She, too, dove into the flame—her body melted away like ice. And then she was nothing, her existence one with those flames, blazing through everything that existed until nothing was left to burn, and then emptiness.


	3. Third Dream

**_Dream #3:_**

The third dream was a memory: the smells of clean sheets, heated iron, grief, and damp earth—before her eyes had opened, these smells were the first thing she was aware of. She felt the metallic surface of the shackles at her wrists and ankles, the cotton sheets over the thin mattress she lay on, a cool compress on her forehead, a pair of hands smoothing her hair. Slowly, she opened her eyes, and the face of the person sitting next to her came into focus. It took her a moment to connect the face to a memory, and the memory to a name. "Bertolt? What happened? Where am I?"

His expression was dark. "You don't remember what happened, Annie?"

_Annie…who's Annie? Oh, right, it's me…Annie Leonhart is my name…I have to remember that…_

"I don't remember anything." It was the truth. "Where are we? Why are we here?"

"Look around you, Annie. Do you remember what this place is?"

She shot a quick glance around the room. Her wrists and ankles were cuffed in heavy iron shackles, which, in turn, were bolted by chains to the ground. She was lying on a thin mattress braced on a wooden bed frame. Bertolt was sitting on the edge of the bed. Past Bertolt, she could see the stony walls, close on all sides, confining her to the cell. The door was made of iron bars. A narrow shaft of light perspired through the bars from the torchlit corridor outside.

"The Cave," she said at last, "We're in the Cave."

The Cave was the secret prison for experiments gone wrong. She'd been down here once before—it was where her father had given her the injection. She hated it there—the walls reeked of death, as though all of the souls that had perished here had seeped into the very foundation of the prison, leaving behind a scent that burned her eyes.

Bertolt nodded, brushing her hair out of her face. "I told them you wouldn't be dangerous anymore after you woke up…but it wasn't up to me that you got locked in here." He sighed. "Then again, this time…nobody could know."

Annie didn't even need to ask what had happened. She had tried, again, to control her Titan form, and failed. "How bad was it, this time?"

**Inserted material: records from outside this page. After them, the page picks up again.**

-- ==== Sys2Proof/WellFormed.lean ====
section
/-! DEFINITION. Which commands are well formed: every operand that names a crew, a lane, a port, a channel and so on names
one the device has (02 R20, 04 R76, 07 R198, 09 R232, R252, 10 R265, R272, 12 R331, 14 R382). -/

namespace Sys2Proof

/-- Crew and address of a register access are in range (02 R20, 03 R53). -/
def Acc.wf (a : Acc) : Bool := decide (a.crew < 512) && decide (a.addr < 2 ^ 32)

/-- Transport numbers are in range (02 R36, R39, R45). -/
def Via.wf : Via → Bool
  | .can k client => decide (k < 2) && decide (client < 256)
  | .eth k _ _ => decide (k < 2)
  | .mailbox crew => decide (crew < 512)

/-- The fields of a request fit their encodings (02 R28, R40). -/
def Req.wf (r : Req) : Bool :=
  decide (r.node < 4) && decide (r.tag < 16) && decide (r.index < 0x1_0000) && decide (r.sub < 256)

/-- Every operand of the command is in its range. -/
def Instr.wf : Instr → Bool
  | .read _ via req => via.wf && req.wf
  | .write _ via req => via.wf && req.wf
  | .describe _ via req => via.wf && req.wf
  | .segReadInit _ k client req => decide (k < 2) && decide (client < 256) && req.wf
  | .segWriteInit _ k client req => decide (k < 2) && decide (client < 256) && req.wf
  | .segData _ k client dest tag _ _ => decide (k < 2) && decide (client < 256) && decide (dest.node < 4) && decide (tag < 16)
  | .segAck _ k client dest tag _ => decide (k < 2) && decide (client < 256) && decide (dest.node < 4) && decide (tag < 16)
  | .cancel _ k client dest tag => decide (k < 2) && decide (client < 256) && decide (dest.node < 4) && decide (tag < 16)
  | .segTimeout _ k client node => decide (k < 2) && decide (client < 256) && decide (node < 4)
  | .udpDatagram _ k _ _ _ => decide (k < 2)
  | .mbxGo _ crew _ => decide (crew < 512)
  | .mbxRequestBufferWrite _ crew _ _ => decide (crew < 512)
  | .mbxDone _ crew => decide (crew < 512)
  | .functionLevelReset _ port fn => decide (port < 4) && decide (fn < 128)
  | .resyncRequest _ crew token => decide (crew < 512) && decide (token < 2 ^ 32)
  | .setAliasWrite _ acc _ => acc.wf
  | .clearAliasWrite _ acc _ => acc.wf
  | .toggleAliasWrite _ acc _ => acc.wf
  | .statusWriteBack _ acc _ => acc.wf
  | .keyAWrite _ acc _ => acc.wf
  | .keyBWrite _ acc _ => acc.wf
  | .dualKeyTimeout _ _ => true
  | .loReadLatch _ span => span.acc.wf && decide (span.size ≤ 8)
  | .countsSnapshot _ acc => acc.wf
  | .registerWrite _ acc _ => acc.wf
  | .unimplAccess _ acc _ _ _ => acc.wf
  | .stallTimeout _ acc _ => acc.wf
  | .spiRead _ addr => decide (addr < 2 ^ 32)
  | .spiWrite _ addr _ => decide (addr < 2 ^ 32)
  | .spiBadCommand _ command => decide (command < 256)
  | .wakeFailed _ domain => decide (domain < 96)
  | .layerCreate _ crew => decide (crew < 512)
  | .layerDestroy _ crew => decide (crew < 512)
  | .layerSet _ crew => decide (crew < 512)
  | .commit _ crew => decide (crew < 512)
  | .fenceWait _ crew => decide (crew < 512)
  | .fenceWaitPoll _ crew => decide (crew < 512)
  | .fenceWaitExpired _ crew => decide (crew < 512)
  | .fenceSignal _ crew => decide (crew < 512)
  | .malformedItem _ crew => decide (crew < 512)
  | .commitAcceptance _ crew => decide (crew < 512)
  | .laneCommitWrite _ acc lane _ => acc.wf && decide (lane < 8)
  | .fenceRead _ lane => decide (lane < 8)
  | .laneCatch _ lane => decide (lane < 8)
  | .retimeF0Start _ lane => decide (lane < 8)
  | .presented _ lane => decide (lane < 8)
  | .frameStart _ lane => decide (lane < 8)
  | .quarterWake _ quarters => decide (quarters < 2 ^ 64)
  | .rowRelease _ lane _ => decide (lane < 8)
  | .tileWrite _ lane _ _ => decide (lane < 8)
  | .rowClose _ lane _ => decide (lane < 8)
  | .portStall _ lane _ _ _ _ => decide (lane < 8)
  | .selfRefreshEntry _ lane => decide (lane < 8)
  | .vrrPorchMin _ lane => decide (lane < 8)
  | .heatComplete _ lane => decide (lane < 8)
  | .vrrMaxFrontPorch _ lane => decide (lane < 8)
  | .edpBringup _ lane _ => decide (lane < 8)
  | .linkTrainingAttempt _ lane _ => decide (lane < 8)
  | .hpdTimeout _ lane => decide (lane < 8)
  | .hpdRise _ lane => decide (lane < 8)
  | .hpdUnplug _ lane => decide (lane < 8)
  | .hpdIrq _ lane _ => decide (lane < 8)
  | .dsiBringup _ lane _ => decide (lane < 8)
  | .teEdge _ lane _ => decide (lane < 8)
  | .dsiCmdSend _ lane _ => decide (lane < 8)
  | .blpwmPeriodStart _ lane => decide (lane < 8)
  | .pclkLock _ lane => decide (lane < 8)
  | .pclkUnlock _ lane => decide (lane < 8)
  | .refMonitorWindow _ _ _ => true
  | .grossLoss _ => true
  | .refRestore _ => true
  | .csiFrameStart _ port packet => decide (port < 8) && decide (packet.vc < 16)
  | .csiLongPacket _ port vc _ _ _ _ => decide (port < 8) && decide (vc < 16)
  | .csiFrameEnd _ port packet => decide (port < 8) && decide (packet.vc < 16)
  | .lineLanded _ port slot _ => decide (port < 8) && decide (slot < 4)
  | .streamLost _ port slot => decide (port < 8) && decide (slot < 4)
  | .bandAbandoned _ port slot _ => decide (port < 8) && decide (slot < 4)
  | .processedLineSignal _ port slot => decide (port < 8) && decide (slot < 4)
  | .forwardDone _ port slot => decide (port < 8) && decide (slot < 4)
  | .programSet _ crew => decide (crew < 512)
  | .programReady _ crew => decide (crew < 512)
  | .programDelete _ crew => decide (crew < 512)
  | .writebackDone _ lane => decide (lane < 8)
  | .writebackAbandoned _ lane => decide (lane < 8)
  | .residenceCopyDone _ layer => decide (layer < 2048)
  | .pin _ crew => decide (crew < 512)
  | .shedEvaluation _ => true
  | .shellSelftestStart _ => true
  | .shellSelftestEnd _ _ => true
  | .scrubPass _ _ channel _ _ => decide (channel < 8)
  | .selftestRequest _ _ _ => true
  | .fill _ crew => decide (crew < 512)
  | .copy _ crew => decide (crew < 512)
  | .blendCopy _ crew => decide (crew < 512)
  | .rect _ crew => decide (crew < 512)
  | .line _ crew => decide (crew < 512)
  | .glyph _ crew => decide (crew < 512)
  | .blitDone _ crew => decide (crew < 512)
  | .moverStart _ acc channel => acc.wf && decide (channel < 64)
  | .moverResume _ acc channel => acc.wf && decide (channel < 64)
  | .moverAbort _ acc channel => acc.wf && decide (channel < 64)
  | .moverSwReq _ acc channel => acc.wf && decide (channel < 64)
  | .swLineWrite _ acc _ => acc.wf
  | .requestEdge _ edge => decide (edge < 64)
  | .moverBurstStart _ channel => decide (channel < 64)
  | .moverBurstDone _ channel => decide (channel < 64)
  | .descriptorFetch _ channel => decide (channel < 64)
  | .moverBusError _ _ _ => true
  | .allStopComplete _ => true
  | .stopClear _ acc => acc.wf
  | .autoResume _ => true
  | .udmaStart _ acc channel => acc.wf && decide (channel < 8)
  | .udmaResume _ acc channel => acc.wf && decide (channel < 8)
  | .udmaAbort _ acc channel => acc.wf && decide (channel < 8)
  | .udmaBurstDone _ => true
  | .udmaBusError _ _ => true
  | .perstAssert _ port => decide (port < 4)
  | .perstDeassert _ port => decide (port < 4)
  | .portReady _ port => decide (port < 4)
  | .hostLinkDown _ port => decide (port < 4)
  | .hostLinkUp _ port _ _ => decide (port < 4)
  | .linkRetrain _ port _ _ => decide (port < 4)
  | .vfEnableChange _ port _ _ => decide (port < 4)
  | .apertureRead _ crew _ _ _ => decide (crew < 512)
  | .apertureWrite _ crew _ _ => decide (crew < 512)
  | .xltInvalidate _ acc _ => acc.wf
  | .xltInvalDone _ crew => decide (crew < 512)
  | .cqPush _ crew _ => decide (crew < 512)
  | .cqFlush _ crew => decide (crew < 512)
  | .eqPop _ crew => decide (crew < 512)
  | .eqPopTimeout _ crew => decide (crew < 512)
  | .eqArm _ crew _ => decide (crew < 512)
  | .doorbell _ crew => decide (crew < 512)
  | .cplTimeout _ port _ => decide (port < 4)
  | .regionEvaluation _ lane region => decide (lane < 8) && decide (region < 32)
  | .photoRearm _ crew lane region => decide (crew < 512) && decide (lane < 8) && decide (region < 32)
  | .faultOccurrence _ source _ => decide (source < 128)
  | .limpFrameStart _ _ => true
  | .umpireSnapshot _ acc => acc.wf
  | .umpireClear _ acc _ => acc.wf
  | .umpireClassWrite _ acc k _ => acc.wf && decide (k < 8)
  | .c3Ack _ acc _ => acc.wf
  | .faultInject _ acc _ => acc.wf
  | .smuStart _ _ _ => true
  | .smuPulseEdge _ input => decide (input < 4)
  | .overrateClear _ => true
  | .smuTick _ => true
  | .indicationPost _ buffer _ => decide (buffer < 2)
  | .indicationGapTimeout _ => true
  | .smuSealChange _ _ => true
  | .sealOpenTimeout _ => true
  | .hire _ crew => decide (crew < 512)
  | .tariff _ crew => decide (crew < 512)
  | .stop _ crew => decide (crew < 512)
  | .endJourney _ crew => decide (crew < 512)
  | .supplement _ crew => decide (crew < 512)
  | .tripReset _ crew => decide (crew < 512)
  | .showId _ crew => decide (crew < 512)
  | .showIdEnd _ => true
  | .timeOffset _ crew => decide (crew < 512)
  | .verifyChallenge _ crew => decide (crew < 512)
  | .verifyOpen _ crew => decide (crew < 512)
  | .paramWrite _ crew => decide (crew < 512)
  | .verifyClose _ crew => decide (crew < 512)
  | .verifyCloseTimeout _ => true
  | .verifyInactivityTimeout _ => true
  | .fwBlock _ crew => decide (crew < 512)
  | .logClear _ crew => decide (crew < 512)
  | .bootImageCheck _ _ _ => true
  | .revoke _ acc _ => acc.wf
  | .dbgChallengeRead _ => true
  | .dbgUnlock _ _ _ => true
  | .dbgBackoffExpiry _ => true
  | .securityAlarm _ alarm => decide (alarm < 7)
  | .alarmPolicyWrite _ acc _ => acc.wf
  | .provisionWindowExpiry _ => true
  | .modeRequest _ acc _ => acc.wf
  | .launchComplete _ => true
  | .fullSelftestDone _ _ _ _ _ => true
  | .sleepRequest _ acc _ => acc.wf
  | .sleepComplete _ => true
  | .wake _ _ => true
  | .resetN _ _ => true
  | .resetRelease _ _ => true
  | .supplyFault _ _ _ => true
  | .vstbyApplied _ => true
  | .powerCycle _ => true
  | .throttleRaise _ => true
  | .throttleLower _ => true
  | .silithLinkUp _ link _ _ _ _ _ _ => decide (link < 2)
  | .silithLinkRetry _ link => decide (link < 2)
  | .silithLinkLost _ link => decide (link < 2)
  | .frameStartMarker _ _ => true
  | .markerLate _ lane => decide (lane < 8)
  | .leavingMarker _ => true
  | .masterKeepaliveTimeout _ => true
  | .forwardTimeout _ node => decide (node < 4)
  | .nodeSummary _ node _ _ _ _ => decide (node < 4)
  | .eventTx _ acc _ => acc.wf
  | .spanResync _ span => decide (span < 4)
  | .xtal32Fault _ => true
  | .xtal32RcWindowEnd _ => true
  | .vstbyRemoved _ => true
  | .arpRequest _ k _ => decide (k < 2)
  | .icmpEchoRequest _ k _ _ => decide (k < 2)
  | .domainIdleOff _ domain => decide (domain < 96)
  | .limpRecordLoaded _ _ => true
  | .planBuilt _ => true
  | .masterBack _ => true

end Sys2Proof
end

Bertolt examined a crack on the wall, silently, for a moment. Then, still not meeting her eyes, he said: "There's a reason that this time, they had to lock you up down here, and couldn't just let you stay in the woods…"

"Why? What happened? Did someone get hurt this time?"

Bertolt was still avoiding eye contact. "Well, they tried to stop you from going back towards the village, but…it was no use, they couldn't control you…by the time Marcel and Reiner got there to restrain you, it was too late."

A growing sense of dread gnawed at her stomach. "How many people…"

"A total of five dead. A couple more injured."

"Well, it could've been worse, right?" Annie sighed, hating herself for how calm she sounded. "I mean, Reiner and Marcel must have been really fast, to stop me there—"

"Annie, do you even want to know who got killed?"

"You know—"

"These are the people who were eaten before Reiner took you down…I have to tell you because you'd hear it somewhere else if I didn't…" Bertolt paused, taking a deep breath. "I know you didn't want to. It wasn't your fault. But people will blame you. I don't. But people will." He fiddled with the edge of the sheet. "Darrel Bernstook. Matthias Schrieber. Lisbeth Davier." His voice grew shaky. "Brenda Leonhart. William Leonhart. Brenda—your mother—tried to get between you and your brother, she was screaming, trying to get you to wake up and recognize her…it was no good. She died first, then William." Bertolt reached out shakily to pat Annie on the shoulder. "I'm sorry, Annie."

The last two names took a moment to sink in. "What?" Her voice was flat, emotionless. "Mom's dead? And William?"

"Annie—"

Annie screamed, yanking against the chains that bound her to the spot. When they didn't give, she pulled herself up just enough to smash her head against the wall, and again and again, screaming at the top of her lungs. The rest was a blur—running feet—a needle—a voice, her father's, cold and distant: "Another failure…she must control her emotions…if she gets too emotional, we're better off trying a different test subject…"

Another voice: "What about her?"

"If she fails again…we terminate."

Those were the last words she heard before the sedatives she'd been injected with took effect, and she was swept into darkness.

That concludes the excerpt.